* Requirement
In the data below, find each line containing the string "sagStage" and return it.

======== Supplied material

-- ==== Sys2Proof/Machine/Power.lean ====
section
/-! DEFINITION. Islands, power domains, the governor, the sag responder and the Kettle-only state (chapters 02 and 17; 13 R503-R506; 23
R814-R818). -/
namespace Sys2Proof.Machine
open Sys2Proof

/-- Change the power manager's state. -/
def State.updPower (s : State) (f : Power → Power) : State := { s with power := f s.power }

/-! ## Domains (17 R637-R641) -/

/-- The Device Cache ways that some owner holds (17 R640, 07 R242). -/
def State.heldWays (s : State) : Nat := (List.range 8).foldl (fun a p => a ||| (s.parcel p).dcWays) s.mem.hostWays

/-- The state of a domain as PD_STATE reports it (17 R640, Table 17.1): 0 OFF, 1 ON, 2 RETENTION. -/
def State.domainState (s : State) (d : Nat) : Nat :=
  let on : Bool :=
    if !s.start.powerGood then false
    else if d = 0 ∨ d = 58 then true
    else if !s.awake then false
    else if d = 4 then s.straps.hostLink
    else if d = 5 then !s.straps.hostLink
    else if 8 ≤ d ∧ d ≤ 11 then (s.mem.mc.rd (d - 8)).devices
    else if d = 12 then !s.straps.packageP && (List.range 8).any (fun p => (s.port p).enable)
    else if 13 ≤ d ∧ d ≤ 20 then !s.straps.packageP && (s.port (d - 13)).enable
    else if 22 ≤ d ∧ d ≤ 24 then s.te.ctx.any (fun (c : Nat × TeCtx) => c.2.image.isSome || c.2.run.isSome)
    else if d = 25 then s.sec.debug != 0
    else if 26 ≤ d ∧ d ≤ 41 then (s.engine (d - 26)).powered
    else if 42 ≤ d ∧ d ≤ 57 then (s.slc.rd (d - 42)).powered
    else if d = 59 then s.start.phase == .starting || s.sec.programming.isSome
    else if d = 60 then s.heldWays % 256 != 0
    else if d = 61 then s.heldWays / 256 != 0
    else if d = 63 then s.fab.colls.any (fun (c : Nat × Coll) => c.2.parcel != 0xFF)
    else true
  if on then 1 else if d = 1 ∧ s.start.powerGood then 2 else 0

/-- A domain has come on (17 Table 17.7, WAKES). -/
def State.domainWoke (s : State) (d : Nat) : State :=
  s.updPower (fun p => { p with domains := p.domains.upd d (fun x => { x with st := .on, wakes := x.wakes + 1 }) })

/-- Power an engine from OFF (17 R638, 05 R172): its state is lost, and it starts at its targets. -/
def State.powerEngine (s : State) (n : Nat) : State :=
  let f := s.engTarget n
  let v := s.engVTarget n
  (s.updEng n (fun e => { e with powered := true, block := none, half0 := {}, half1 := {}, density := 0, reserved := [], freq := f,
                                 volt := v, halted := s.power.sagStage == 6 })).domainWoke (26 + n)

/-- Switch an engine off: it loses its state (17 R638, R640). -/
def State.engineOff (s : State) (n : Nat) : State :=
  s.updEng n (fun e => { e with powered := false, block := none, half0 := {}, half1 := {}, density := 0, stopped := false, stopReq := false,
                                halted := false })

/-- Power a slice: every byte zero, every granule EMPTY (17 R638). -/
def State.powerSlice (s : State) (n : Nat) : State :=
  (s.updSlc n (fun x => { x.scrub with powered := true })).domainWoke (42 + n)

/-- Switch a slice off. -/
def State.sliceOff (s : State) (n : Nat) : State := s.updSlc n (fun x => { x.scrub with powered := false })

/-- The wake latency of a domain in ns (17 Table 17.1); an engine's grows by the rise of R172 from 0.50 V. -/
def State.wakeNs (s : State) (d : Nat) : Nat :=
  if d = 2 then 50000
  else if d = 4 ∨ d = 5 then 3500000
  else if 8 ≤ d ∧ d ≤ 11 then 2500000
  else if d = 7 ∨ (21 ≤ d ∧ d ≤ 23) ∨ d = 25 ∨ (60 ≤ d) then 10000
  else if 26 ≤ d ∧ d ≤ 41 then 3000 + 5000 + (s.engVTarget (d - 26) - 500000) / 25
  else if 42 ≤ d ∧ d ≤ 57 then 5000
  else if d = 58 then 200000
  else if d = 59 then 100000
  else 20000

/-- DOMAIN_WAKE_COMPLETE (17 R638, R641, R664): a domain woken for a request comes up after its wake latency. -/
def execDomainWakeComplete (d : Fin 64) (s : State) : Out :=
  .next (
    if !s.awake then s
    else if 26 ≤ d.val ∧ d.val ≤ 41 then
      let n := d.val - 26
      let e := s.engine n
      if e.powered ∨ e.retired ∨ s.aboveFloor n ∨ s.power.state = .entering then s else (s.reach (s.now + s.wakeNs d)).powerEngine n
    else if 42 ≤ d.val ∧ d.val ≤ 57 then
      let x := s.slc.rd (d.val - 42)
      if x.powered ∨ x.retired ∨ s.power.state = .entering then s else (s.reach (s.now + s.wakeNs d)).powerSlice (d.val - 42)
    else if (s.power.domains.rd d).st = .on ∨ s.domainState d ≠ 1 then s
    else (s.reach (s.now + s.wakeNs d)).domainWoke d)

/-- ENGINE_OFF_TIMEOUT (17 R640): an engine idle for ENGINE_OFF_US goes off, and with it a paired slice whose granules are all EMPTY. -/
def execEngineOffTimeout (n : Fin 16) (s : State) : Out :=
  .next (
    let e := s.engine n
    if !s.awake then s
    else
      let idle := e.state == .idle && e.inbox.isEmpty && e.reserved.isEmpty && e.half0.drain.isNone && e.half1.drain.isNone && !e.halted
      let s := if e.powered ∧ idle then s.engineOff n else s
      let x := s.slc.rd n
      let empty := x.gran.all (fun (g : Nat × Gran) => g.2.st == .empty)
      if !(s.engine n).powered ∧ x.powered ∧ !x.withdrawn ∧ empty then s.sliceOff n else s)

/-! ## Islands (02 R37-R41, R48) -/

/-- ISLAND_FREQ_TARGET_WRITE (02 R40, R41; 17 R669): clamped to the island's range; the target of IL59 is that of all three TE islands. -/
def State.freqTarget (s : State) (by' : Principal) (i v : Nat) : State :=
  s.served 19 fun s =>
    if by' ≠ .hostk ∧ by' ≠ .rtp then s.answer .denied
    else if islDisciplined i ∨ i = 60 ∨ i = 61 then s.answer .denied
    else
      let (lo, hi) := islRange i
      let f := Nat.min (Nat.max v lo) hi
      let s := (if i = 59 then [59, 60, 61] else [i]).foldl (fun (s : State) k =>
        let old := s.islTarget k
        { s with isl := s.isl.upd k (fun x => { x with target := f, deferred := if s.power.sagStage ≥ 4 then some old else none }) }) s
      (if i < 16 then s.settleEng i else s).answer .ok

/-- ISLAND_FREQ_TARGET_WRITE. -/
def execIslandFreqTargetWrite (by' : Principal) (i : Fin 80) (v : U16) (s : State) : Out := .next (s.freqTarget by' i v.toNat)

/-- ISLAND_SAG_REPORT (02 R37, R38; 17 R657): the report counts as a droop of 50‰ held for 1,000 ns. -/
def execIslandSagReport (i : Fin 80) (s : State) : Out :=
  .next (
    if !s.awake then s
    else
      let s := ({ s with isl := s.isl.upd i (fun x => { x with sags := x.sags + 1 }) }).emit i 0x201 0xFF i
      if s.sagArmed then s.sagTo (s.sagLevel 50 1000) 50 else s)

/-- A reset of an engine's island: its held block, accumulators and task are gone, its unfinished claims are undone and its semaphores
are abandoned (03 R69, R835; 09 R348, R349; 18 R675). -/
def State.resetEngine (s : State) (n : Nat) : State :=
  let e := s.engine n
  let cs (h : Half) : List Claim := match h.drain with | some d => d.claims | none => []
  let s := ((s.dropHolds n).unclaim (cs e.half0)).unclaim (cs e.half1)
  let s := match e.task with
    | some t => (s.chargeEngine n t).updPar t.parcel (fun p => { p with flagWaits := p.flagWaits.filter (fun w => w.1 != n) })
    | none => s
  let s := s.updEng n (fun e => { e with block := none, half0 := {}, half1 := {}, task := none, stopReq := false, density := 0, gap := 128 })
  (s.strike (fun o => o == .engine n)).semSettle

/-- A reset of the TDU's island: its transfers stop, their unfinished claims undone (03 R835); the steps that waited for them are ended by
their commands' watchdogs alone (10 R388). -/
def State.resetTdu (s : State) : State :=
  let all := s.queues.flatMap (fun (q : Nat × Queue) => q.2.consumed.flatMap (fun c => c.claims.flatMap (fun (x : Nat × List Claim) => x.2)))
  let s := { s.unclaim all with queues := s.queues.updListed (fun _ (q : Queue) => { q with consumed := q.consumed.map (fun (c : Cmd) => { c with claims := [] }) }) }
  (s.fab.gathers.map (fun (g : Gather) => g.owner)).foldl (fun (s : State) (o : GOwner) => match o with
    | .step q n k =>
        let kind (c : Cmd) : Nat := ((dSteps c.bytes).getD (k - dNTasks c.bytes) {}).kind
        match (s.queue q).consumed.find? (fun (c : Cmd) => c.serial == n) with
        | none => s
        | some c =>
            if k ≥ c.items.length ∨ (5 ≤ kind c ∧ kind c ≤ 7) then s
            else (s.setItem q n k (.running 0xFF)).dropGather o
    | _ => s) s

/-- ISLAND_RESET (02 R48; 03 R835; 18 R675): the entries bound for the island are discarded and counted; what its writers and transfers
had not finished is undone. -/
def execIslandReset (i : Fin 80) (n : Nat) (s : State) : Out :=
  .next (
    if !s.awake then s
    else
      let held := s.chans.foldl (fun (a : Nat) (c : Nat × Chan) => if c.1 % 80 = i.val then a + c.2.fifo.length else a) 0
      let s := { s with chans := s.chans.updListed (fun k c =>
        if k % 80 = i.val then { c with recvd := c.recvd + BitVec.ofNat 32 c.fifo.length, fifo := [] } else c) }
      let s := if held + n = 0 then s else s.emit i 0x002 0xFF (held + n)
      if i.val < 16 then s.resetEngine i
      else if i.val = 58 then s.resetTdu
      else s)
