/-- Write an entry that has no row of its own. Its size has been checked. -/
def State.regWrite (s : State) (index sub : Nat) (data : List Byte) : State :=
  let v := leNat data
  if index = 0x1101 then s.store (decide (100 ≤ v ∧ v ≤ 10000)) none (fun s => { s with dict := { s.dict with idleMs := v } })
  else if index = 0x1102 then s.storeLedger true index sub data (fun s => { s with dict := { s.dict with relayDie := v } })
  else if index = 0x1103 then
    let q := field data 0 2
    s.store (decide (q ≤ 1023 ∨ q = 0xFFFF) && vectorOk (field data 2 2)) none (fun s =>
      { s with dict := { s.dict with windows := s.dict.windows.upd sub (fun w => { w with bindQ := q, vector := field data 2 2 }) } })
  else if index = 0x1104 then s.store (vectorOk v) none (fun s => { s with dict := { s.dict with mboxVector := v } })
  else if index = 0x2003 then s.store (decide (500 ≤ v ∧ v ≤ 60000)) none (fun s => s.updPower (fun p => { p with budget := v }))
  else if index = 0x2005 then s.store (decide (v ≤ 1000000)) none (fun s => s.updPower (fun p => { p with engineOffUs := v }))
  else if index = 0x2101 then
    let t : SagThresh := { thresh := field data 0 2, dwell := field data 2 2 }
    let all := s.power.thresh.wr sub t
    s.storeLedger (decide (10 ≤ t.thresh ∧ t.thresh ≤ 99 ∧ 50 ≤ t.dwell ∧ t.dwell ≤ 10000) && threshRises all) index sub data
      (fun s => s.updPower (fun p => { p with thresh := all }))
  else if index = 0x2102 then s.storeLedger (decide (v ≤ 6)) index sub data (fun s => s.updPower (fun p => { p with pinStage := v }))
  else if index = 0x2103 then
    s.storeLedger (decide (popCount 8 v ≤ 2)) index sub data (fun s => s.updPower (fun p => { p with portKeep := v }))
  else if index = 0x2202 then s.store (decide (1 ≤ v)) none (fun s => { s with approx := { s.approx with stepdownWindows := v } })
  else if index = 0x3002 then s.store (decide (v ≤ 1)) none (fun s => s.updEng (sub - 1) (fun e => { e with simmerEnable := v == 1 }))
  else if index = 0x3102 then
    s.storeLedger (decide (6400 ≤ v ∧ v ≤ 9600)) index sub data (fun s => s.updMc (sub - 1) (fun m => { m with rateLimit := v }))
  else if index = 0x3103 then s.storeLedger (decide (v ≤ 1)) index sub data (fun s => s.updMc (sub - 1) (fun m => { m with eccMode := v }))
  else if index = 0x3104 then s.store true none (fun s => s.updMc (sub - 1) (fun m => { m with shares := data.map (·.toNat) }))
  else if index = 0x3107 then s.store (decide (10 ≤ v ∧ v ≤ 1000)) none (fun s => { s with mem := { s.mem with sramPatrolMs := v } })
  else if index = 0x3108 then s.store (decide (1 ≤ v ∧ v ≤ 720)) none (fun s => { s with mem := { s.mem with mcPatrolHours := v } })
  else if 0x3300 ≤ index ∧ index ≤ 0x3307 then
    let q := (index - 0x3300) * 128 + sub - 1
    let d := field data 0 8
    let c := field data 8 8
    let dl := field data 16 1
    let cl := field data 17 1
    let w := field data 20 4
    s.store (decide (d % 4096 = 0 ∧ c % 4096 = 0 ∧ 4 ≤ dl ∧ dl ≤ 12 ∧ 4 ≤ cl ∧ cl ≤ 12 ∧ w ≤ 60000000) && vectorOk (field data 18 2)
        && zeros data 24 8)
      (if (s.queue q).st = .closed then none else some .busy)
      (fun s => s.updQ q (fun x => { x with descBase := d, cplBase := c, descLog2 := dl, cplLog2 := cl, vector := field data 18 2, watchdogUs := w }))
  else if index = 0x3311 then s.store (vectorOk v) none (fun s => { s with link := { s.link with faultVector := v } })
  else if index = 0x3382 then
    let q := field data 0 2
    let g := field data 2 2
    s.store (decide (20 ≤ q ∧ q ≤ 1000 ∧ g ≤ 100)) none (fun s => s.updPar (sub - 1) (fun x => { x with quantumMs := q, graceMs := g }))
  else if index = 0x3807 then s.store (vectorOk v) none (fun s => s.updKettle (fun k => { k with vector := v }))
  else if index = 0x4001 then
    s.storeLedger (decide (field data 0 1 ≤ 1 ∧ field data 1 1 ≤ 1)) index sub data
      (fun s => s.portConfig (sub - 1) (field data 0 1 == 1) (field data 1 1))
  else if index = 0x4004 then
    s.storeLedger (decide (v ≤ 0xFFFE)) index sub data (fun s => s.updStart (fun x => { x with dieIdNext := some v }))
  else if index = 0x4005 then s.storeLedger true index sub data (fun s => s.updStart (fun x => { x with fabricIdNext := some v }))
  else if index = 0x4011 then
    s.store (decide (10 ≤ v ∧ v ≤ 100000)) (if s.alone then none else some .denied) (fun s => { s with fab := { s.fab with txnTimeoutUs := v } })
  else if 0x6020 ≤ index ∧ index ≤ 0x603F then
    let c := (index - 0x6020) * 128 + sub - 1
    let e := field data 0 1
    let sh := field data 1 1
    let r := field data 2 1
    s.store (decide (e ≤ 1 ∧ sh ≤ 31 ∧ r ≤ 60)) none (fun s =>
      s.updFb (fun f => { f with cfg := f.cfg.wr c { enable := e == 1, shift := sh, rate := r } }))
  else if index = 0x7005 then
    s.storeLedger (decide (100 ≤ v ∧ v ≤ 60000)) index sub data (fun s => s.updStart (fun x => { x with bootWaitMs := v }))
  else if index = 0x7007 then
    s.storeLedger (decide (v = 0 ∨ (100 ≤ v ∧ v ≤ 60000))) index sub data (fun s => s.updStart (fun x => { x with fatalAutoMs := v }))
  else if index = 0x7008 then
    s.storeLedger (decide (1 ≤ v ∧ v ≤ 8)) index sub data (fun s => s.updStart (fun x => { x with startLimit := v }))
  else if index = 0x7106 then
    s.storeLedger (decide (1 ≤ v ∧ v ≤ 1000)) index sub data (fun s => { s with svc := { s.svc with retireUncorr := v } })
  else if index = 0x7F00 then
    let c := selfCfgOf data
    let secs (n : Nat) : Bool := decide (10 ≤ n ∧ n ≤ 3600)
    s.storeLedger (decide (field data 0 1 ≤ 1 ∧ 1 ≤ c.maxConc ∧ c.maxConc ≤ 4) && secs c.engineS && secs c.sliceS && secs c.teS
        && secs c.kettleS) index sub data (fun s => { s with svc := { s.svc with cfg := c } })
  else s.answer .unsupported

================

* Answer box
                                 volt := v, halted := s.power.sagStage == 6 })).domainWoke (26 + n)
        { s with isl := s.isl.upd k (fun x => { x with target := f, deferred := if s.power.sagStage ≥ 4 then some old else none }) }) s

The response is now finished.